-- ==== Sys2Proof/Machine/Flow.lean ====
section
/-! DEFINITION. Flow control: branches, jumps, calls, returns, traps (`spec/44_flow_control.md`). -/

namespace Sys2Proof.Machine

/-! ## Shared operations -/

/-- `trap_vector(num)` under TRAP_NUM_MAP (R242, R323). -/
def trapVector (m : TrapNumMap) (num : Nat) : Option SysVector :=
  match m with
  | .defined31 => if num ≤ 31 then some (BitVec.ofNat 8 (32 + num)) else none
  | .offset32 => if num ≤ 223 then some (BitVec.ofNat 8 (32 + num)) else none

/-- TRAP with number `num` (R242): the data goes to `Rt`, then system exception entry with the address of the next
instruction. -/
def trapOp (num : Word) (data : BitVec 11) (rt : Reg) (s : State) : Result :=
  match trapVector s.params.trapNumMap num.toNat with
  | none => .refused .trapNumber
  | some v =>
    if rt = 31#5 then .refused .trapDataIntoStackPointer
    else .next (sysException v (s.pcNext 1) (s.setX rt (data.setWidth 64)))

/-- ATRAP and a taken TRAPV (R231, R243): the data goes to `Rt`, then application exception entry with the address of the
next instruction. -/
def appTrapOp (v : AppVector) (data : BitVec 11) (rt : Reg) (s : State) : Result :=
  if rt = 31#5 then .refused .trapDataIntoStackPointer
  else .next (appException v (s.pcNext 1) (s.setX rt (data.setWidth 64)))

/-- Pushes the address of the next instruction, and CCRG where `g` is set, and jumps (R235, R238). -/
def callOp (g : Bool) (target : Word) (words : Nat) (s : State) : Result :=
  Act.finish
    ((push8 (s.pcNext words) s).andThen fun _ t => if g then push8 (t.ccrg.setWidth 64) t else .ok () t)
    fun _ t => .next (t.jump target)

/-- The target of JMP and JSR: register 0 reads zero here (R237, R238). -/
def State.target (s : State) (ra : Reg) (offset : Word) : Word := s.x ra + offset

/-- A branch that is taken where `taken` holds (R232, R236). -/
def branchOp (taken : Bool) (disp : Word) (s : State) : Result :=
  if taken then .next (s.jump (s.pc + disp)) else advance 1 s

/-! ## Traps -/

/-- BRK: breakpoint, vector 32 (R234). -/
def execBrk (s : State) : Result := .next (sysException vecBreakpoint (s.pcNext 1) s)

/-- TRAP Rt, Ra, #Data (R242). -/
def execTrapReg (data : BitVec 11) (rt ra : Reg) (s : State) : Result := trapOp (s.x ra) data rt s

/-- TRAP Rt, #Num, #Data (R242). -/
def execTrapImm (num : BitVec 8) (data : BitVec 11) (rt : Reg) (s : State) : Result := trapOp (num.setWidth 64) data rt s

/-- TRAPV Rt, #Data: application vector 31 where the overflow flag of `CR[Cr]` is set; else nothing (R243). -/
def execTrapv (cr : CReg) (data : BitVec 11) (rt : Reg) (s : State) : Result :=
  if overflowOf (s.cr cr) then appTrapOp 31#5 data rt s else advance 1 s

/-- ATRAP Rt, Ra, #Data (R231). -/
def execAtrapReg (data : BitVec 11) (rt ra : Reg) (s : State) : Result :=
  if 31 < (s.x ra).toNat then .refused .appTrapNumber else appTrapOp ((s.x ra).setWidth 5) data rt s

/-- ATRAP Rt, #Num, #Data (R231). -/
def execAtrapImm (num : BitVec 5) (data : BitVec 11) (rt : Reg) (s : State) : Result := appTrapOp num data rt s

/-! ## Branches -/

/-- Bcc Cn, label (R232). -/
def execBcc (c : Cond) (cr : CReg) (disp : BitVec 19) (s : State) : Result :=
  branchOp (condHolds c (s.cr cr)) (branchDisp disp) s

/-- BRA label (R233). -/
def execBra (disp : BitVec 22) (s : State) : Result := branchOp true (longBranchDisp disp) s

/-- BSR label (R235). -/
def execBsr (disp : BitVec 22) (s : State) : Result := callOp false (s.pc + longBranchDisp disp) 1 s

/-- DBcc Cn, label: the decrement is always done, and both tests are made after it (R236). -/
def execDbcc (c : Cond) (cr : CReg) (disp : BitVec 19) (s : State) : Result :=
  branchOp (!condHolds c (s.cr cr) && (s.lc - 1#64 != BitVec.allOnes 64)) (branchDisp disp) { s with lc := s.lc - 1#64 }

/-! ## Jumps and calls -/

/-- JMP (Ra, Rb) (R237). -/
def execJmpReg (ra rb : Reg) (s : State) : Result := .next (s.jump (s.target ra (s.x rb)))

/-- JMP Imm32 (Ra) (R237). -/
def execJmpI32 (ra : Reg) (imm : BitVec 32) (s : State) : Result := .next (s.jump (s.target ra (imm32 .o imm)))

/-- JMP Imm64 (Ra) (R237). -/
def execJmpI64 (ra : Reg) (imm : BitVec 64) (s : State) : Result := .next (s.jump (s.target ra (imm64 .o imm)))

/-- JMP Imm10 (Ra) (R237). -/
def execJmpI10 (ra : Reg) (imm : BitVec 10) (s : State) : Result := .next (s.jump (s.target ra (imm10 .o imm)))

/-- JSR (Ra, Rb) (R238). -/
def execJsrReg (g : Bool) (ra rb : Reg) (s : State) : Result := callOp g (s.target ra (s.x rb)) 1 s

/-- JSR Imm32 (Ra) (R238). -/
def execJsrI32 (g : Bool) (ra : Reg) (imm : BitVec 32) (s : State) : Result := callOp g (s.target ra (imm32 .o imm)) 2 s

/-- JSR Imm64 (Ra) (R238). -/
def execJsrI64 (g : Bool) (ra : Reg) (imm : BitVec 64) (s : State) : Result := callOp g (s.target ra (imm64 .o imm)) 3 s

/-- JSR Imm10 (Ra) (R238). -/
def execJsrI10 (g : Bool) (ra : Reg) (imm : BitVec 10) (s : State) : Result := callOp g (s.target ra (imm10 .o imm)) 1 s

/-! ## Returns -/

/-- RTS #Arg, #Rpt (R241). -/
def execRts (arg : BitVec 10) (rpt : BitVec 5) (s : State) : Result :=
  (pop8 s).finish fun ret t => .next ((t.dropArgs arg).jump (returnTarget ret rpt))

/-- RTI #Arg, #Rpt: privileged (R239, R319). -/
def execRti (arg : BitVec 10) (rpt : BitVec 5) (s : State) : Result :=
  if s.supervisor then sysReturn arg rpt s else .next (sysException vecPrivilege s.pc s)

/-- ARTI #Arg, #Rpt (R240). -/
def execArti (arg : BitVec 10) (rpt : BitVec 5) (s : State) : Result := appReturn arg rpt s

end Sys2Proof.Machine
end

● PROMPT
Find every line of the data that holds the string "goes", then say how many there are and nothing else.

● WRITTEN RESPONSE
2